··· Provided data
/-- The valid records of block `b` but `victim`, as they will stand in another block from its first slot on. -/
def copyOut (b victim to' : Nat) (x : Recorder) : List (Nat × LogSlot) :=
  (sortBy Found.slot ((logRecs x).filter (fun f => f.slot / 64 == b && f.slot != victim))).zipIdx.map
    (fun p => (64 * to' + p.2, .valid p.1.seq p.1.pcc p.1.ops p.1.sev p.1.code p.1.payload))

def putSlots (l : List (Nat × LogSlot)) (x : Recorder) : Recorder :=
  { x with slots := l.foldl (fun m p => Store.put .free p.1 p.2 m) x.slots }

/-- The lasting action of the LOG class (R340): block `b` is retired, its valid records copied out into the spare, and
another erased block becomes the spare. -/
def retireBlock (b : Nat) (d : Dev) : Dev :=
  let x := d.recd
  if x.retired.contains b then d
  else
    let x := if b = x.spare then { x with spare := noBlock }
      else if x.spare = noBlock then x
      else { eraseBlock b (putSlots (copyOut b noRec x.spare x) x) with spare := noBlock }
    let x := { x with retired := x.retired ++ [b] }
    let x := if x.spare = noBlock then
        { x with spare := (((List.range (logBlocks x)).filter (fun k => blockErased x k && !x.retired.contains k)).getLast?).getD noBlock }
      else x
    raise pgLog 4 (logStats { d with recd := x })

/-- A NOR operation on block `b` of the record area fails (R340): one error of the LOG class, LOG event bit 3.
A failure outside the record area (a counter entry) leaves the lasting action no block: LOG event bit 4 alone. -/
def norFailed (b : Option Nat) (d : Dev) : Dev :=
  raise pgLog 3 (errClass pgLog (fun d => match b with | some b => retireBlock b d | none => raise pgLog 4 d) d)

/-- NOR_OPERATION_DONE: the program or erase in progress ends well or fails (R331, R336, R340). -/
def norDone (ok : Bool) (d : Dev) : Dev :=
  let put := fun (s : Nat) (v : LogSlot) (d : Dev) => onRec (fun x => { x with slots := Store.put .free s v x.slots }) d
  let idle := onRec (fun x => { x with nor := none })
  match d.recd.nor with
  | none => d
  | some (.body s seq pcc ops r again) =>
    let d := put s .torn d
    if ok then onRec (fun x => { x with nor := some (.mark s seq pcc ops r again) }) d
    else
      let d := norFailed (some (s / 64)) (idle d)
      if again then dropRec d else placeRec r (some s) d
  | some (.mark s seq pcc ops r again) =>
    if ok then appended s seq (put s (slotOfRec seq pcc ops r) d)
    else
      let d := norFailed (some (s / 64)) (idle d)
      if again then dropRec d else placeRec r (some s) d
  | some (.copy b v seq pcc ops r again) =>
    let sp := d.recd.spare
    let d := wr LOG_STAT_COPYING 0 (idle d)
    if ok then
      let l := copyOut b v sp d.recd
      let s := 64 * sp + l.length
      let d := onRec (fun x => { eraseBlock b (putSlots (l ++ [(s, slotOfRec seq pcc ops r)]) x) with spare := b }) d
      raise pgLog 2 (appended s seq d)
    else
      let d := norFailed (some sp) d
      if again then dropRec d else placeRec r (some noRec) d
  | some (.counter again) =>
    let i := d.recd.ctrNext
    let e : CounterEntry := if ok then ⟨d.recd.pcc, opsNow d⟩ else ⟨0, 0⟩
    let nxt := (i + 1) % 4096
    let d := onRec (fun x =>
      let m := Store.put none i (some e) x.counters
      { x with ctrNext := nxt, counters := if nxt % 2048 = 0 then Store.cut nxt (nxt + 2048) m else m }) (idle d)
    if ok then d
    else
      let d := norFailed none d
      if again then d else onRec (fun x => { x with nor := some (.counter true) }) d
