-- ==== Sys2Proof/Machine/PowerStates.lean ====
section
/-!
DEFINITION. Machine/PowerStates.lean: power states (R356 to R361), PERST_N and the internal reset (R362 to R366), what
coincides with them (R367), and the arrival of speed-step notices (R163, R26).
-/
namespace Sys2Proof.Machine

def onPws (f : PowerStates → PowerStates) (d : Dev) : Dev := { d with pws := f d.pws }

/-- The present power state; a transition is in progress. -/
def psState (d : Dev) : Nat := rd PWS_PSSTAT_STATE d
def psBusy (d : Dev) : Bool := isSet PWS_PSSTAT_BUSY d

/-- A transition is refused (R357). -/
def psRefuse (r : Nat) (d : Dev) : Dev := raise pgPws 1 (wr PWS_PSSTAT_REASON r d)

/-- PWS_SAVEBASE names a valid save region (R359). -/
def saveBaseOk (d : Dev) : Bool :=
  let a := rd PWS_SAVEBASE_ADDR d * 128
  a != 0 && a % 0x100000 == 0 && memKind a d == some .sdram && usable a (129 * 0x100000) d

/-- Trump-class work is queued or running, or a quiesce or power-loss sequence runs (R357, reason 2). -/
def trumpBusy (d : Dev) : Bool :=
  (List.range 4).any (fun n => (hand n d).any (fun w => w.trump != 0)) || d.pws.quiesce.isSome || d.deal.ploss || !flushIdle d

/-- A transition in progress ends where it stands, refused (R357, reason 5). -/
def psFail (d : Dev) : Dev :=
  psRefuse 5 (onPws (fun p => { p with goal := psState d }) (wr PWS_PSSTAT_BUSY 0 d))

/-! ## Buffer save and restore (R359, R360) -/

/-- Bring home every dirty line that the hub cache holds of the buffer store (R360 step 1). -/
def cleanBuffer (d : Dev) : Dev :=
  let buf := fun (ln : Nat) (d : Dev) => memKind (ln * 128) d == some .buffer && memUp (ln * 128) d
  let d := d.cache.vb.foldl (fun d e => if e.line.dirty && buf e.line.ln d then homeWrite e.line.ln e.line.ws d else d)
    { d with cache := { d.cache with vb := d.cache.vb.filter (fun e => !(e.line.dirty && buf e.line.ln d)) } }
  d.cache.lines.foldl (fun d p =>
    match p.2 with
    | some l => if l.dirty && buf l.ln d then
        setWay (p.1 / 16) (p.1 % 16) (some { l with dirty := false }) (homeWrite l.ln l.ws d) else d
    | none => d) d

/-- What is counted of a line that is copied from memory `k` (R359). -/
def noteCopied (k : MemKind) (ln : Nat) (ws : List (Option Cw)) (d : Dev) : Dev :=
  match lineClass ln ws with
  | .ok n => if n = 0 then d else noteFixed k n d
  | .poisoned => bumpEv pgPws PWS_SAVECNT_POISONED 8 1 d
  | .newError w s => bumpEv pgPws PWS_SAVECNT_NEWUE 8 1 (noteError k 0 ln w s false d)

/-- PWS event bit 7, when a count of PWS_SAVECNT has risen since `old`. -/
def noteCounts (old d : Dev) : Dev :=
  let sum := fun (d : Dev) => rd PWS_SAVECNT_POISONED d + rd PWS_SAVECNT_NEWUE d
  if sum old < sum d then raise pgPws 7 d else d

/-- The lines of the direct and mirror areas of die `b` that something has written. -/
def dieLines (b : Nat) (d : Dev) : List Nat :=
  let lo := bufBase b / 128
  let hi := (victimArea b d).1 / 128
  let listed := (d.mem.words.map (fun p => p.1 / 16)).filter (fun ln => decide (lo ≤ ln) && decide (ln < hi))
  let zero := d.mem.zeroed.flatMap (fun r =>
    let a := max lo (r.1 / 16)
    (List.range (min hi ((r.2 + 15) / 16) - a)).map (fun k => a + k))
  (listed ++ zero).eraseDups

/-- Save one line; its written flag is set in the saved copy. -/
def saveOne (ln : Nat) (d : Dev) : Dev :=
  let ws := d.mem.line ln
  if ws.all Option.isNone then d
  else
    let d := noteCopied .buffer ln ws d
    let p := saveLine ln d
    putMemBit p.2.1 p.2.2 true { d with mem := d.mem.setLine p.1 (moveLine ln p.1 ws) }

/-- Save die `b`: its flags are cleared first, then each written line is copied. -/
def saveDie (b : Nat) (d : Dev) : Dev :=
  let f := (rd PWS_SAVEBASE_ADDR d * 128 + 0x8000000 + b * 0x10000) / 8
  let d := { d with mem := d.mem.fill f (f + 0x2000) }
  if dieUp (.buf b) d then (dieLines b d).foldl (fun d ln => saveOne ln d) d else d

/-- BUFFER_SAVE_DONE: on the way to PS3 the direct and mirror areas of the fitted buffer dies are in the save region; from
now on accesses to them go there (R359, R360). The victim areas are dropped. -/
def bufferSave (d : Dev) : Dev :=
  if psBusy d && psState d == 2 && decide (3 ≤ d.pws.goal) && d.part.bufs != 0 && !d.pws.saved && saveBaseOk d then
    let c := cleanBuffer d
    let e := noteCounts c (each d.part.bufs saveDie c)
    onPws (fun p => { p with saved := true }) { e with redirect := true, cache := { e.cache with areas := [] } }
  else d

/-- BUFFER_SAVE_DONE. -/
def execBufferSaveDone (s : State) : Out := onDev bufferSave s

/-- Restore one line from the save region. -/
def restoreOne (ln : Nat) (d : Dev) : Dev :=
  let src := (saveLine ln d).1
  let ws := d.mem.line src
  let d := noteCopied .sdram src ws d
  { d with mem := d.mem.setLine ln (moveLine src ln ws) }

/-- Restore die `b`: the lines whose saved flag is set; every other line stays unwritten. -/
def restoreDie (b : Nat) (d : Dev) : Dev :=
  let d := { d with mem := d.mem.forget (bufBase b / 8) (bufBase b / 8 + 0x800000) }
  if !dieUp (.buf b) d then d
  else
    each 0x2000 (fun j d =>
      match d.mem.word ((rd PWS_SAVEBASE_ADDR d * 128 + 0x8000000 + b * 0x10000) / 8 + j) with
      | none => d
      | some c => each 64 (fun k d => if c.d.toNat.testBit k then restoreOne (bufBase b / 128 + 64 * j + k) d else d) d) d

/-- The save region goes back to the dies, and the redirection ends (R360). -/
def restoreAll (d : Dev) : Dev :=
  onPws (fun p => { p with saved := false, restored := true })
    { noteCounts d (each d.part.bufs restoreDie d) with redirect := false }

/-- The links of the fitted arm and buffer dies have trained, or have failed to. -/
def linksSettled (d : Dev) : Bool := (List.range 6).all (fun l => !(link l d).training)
······
··· Provided data
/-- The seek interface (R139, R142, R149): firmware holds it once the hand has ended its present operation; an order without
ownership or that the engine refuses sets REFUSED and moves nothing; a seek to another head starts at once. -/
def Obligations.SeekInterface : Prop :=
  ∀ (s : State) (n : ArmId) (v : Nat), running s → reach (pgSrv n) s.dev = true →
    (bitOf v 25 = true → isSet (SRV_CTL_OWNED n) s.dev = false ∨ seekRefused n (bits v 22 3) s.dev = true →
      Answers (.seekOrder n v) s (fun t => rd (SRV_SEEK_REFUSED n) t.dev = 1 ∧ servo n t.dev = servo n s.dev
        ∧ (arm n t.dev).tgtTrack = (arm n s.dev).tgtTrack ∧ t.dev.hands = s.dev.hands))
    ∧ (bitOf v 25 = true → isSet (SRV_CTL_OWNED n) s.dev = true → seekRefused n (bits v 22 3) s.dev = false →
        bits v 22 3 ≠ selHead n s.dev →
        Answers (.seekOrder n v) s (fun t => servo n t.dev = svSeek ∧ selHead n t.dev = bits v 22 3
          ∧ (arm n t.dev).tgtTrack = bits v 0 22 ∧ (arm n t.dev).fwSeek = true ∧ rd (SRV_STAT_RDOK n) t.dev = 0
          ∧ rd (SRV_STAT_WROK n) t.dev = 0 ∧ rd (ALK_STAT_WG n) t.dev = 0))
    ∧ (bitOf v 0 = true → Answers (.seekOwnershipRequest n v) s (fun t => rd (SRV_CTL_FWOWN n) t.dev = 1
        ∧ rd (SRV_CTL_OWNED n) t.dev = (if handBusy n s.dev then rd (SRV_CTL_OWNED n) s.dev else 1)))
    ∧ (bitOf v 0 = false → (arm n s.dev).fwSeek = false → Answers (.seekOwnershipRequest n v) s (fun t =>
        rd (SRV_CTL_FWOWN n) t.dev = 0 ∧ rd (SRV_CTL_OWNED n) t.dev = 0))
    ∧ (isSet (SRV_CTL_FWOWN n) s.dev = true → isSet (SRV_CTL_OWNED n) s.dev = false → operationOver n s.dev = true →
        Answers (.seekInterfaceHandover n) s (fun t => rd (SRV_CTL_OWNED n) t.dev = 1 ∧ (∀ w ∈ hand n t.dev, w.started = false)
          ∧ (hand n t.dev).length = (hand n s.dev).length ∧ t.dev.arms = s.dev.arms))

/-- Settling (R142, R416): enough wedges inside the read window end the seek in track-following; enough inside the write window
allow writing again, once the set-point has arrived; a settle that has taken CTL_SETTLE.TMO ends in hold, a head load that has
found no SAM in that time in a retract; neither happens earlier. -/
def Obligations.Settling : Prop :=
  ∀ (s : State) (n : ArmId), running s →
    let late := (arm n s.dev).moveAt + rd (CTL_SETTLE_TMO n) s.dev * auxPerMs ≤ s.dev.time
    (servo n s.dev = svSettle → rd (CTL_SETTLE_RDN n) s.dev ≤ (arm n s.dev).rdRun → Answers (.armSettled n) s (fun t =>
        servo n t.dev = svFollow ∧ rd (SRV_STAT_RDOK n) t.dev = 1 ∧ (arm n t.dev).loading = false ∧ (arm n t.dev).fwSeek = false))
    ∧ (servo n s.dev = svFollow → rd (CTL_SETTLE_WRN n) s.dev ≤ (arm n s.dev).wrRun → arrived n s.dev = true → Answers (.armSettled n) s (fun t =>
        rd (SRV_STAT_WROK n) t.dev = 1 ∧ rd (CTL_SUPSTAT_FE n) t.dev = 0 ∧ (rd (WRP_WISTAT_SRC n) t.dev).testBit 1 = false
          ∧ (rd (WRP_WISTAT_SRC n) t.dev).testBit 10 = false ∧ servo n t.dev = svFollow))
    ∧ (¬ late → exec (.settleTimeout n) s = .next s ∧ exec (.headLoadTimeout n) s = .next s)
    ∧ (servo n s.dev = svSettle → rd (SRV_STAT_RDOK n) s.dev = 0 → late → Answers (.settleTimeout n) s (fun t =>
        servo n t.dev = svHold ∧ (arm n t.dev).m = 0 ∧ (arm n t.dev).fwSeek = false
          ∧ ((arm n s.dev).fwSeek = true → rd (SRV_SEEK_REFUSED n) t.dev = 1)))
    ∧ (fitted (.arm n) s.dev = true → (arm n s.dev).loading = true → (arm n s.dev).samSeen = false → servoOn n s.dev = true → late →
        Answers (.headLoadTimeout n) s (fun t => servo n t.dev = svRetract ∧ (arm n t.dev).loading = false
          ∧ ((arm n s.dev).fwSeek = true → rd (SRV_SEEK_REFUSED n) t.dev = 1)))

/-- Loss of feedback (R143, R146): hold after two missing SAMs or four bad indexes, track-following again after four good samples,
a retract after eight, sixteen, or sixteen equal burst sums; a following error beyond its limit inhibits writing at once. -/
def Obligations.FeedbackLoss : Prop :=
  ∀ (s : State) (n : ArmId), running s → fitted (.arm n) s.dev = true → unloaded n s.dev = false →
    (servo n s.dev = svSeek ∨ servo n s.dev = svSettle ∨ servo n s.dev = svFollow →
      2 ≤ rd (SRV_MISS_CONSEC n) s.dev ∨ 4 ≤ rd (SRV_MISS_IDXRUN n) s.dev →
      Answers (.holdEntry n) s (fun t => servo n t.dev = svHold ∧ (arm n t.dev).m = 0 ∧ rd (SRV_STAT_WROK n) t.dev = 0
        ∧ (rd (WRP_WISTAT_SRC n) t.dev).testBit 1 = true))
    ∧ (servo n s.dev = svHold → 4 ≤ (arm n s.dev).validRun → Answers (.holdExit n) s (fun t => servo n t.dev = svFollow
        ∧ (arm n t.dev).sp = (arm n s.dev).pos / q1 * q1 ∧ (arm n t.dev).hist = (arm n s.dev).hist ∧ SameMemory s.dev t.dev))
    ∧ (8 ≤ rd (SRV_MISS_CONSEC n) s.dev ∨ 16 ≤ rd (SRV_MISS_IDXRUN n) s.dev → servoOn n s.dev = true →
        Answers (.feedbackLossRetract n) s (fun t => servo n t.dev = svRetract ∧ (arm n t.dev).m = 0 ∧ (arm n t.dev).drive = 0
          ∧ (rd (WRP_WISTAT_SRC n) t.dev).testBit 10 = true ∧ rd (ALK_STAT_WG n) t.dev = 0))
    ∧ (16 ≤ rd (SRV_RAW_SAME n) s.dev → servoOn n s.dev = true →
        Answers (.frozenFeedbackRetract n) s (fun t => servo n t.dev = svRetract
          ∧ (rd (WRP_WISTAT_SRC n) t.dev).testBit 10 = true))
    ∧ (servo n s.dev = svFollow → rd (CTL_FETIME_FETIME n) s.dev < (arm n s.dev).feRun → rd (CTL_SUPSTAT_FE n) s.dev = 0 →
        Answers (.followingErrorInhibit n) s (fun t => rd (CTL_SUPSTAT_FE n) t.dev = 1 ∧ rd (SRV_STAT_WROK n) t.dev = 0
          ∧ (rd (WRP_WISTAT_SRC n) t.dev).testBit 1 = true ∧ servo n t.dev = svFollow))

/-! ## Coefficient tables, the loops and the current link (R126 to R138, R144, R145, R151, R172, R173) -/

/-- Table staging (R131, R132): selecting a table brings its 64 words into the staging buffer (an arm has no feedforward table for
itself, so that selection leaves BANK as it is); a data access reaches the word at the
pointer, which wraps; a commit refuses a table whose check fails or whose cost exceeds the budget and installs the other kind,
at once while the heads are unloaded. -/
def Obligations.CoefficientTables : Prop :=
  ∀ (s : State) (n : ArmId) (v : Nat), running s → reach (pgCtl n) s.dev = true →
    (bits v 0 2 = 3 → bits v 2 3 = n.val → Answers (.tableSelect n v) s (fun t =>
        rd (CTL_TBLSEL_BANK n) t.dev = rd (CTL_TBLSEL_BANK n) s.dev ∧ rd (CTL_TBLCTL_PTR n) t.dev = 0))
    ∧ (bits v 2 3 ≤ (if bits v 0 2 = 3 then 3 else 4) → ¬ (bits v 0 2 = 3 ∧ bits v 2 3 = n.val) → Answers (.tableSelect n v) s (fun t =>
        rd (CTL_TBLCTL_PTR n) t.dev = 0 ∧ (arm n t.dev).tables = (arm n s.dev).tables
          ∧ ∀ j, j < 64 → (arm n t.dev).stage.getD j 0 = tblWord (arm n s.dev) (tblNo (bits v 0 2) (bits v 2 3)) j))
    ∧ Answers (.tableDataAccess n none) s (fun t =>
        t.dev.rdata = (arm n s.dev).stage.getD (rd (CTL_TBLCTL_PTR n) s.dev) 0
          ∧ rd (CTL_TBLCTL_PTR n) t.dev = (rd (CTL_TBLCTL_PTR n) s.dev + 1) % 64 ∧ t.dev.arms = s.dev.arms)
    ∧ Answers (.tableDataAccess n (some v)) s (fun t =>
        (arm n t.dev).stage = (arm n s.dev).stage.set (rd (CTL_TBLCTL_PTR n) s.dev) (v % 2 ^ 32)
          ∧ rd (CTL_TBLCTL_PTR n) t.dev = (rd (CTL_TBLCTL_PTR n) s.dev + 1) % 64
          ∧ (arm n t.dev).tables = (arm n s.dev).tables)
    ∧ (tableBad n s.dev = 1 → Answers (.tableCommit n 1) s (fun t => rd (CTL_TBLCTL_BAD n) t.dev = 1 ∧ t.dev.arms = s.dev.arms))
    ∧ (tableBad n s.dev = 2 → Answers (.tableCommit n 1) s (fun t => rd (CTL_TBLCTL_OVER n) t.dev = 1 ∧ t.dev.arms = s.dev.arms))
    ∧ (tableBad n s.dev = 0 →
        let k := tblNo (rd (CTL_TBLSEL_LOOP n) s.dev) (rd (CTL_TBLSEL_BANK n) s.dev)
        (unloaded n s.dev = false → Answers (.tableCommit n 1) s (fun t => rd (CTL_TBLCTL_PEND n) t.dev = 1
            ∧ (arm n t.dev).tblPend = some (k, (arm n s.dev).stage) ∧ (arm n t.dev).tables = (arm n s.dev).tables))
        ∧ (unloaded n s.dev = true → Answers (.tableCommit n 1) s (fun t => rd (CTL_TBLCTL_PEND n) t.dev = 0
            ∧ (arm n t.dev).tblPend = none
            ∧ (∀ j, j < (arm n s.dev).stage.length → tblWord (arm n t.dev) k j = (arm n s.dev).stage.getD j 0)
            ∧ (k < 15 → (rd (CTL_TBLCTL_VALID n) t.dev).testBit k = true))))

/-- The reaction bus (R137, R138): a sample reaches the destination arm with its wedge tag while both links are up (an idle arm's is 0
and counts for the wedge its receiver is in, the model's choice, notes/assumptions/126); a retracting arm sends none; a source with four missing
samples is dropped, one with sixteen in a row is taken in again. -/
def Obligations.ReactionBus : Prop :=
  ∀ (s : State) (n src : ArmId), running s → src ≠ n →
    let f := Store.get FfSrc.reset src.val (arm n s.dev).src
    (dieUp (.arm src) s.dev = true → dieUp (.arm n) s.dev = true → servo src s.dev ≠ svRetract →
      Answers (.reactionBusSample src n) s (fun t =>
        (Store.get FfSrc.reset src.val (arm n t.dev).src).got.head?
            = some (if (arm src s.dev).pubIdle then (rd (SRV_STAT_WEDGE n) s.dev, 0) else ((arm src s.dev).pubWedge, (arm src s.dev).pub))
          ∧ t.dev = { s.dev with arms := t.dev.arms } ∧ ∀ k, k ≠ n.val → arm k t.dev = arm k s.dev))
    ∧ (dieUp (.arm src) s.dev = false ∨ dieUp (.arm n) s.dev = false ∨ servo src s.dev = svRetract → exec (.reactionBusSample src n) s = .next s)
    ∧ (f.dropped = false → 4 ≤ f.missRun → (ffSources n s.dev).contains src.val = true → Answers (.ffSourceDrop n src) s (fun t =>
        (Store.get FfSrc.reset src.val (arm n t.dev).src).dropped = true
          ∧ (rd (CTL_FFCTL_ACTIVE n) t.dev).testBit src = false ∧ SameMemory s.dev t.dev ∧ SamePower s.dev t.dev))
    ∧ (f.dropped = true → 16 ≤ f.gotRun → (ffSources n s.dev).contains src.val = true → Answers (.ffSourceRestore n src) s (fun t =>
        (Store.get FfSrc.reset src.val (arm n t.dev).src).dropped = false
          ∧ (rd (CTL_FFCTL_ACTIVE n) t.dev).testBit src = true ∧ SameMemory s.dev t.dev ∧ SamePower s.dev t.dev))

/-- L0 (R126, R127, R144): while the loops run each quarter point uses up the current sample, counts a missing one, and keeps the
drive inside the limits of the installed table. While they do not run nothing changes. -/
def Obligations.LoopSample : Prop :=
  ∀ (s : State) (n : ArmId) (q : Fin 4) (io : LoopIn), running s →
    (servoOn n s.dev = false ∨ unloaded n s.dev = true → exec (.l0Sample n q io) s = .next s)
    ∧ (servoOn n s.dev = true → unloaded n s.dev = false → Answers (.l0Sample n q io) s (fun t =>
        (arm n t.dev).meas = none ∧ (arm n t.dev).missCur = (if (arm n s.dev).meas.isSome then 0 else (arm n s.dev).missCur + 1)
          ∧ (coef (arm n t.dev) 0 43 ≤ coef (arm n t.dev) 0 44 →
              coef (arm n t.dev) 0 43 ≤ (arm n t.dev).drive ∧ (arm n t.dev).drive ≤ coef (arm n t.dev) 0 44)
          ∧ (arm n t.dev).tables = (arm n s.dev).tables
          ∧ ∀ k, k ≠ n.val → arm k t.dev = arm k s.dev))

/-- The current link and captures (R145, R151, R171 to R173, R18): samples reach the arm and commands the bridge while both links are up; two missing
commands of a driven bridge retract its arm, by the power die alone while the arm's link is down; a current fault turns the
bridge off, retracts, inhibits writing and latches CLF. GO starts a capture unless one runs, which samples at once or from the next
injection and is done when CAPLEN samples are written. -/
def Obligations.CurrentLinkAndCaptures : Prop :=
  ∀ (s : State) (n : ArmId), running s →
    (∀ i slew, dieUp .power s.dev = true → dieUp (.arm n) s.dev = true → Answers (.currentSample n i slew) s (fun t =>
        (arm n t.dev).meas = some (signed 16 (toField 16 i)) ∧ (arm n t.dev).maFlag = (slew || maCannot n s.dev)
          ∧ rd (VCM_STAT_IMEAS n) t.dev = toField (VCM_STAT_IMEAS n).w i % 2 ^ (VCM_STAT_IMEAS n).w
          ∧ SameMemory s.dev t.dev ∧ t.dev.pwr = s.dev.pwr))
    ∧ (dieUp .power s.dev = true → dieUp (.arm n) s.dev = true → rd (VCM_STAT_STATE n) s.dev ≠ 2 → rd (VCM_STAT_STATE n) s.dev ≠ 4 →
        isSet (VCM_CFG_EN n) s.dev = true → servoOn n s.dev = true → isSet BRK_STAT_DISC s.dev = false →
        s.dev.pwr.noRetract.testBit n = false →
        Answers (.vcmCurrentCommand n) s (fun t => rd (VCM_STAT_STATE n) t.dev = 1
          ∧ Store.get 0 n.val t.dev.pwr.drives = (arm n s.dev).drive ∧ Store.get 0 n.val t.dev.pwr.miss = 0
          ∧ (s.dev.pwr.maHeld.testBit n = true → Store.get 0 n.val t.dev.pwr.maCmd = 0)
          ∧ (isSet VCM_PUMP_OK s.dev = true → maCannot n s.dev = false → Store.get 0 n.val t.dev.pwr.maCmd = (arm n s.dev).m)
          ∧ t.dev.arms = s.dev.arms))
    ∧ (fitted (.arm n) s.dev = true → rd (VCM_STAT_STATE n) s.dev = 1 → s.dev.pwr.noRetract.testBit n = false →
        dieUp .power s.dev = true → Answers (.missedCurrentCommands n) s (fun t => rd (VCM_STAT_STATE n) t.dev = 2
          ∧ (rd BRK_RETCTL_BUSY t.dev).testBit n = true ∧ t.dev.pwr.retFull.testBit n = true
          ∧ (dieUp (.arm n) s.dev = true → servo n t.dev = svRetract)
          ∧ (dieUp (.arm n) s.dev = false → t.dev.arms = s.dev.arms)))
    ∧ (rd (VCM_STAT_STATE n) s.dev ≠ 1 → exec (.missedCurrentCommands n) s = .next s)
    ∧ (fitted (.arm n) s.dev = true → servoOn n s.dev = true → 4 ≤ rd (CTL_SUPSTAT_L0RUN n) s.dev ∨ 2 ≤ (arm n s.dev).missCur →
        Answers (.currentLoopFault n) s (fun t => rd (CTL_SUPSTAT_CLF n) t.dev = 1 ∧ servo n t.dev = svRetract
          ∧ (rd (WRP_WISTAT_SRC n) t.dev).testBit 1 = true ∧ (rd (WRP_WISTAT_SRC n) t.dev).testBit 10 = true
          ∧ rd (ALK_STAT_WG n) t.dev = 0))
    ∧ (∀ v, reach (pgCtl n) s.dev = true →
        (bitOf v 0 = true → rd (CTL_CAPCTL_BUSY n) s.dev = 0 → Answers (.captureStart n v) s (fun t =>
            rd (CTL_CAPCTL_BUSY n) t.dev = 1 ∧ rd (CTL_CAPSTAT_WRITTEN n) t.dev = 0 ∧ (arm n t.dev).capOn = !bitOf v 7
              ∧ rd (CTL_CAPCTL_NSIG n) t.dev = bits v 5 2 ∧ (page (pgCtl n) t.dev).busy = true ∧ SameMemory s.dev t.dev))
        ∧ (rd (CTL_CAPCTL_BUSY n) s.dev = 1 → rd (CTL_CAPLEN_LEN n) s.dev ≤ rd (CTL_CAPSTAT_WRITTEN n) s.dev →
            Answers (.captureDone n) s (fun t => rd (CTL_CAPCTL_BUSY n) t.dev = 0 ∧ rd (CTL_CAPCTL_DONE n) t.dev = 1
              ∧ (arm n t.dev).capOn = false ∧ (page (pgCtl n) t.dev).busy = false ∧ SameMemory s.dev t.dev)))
······
··· Provided data
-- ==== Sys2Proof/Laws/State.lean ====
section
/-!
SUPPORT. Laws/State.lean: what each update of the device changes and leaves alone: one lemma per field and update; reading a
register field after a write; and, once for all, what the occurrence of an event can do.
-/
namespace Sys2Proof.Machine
······
__What to work on__. Every line above with the string "words" in it should be copied into the answer.

__Solution to this problem__.
  let listed := (d.mem.words.map (fun p => p.1 / 16)).filter (fun ln => decide (lo ≤ ln) && decide (ln < hi))
/-- Table staging (R131, R132): selecting a table brings its 64 words into the staging buffer (an arm has no feedforward table for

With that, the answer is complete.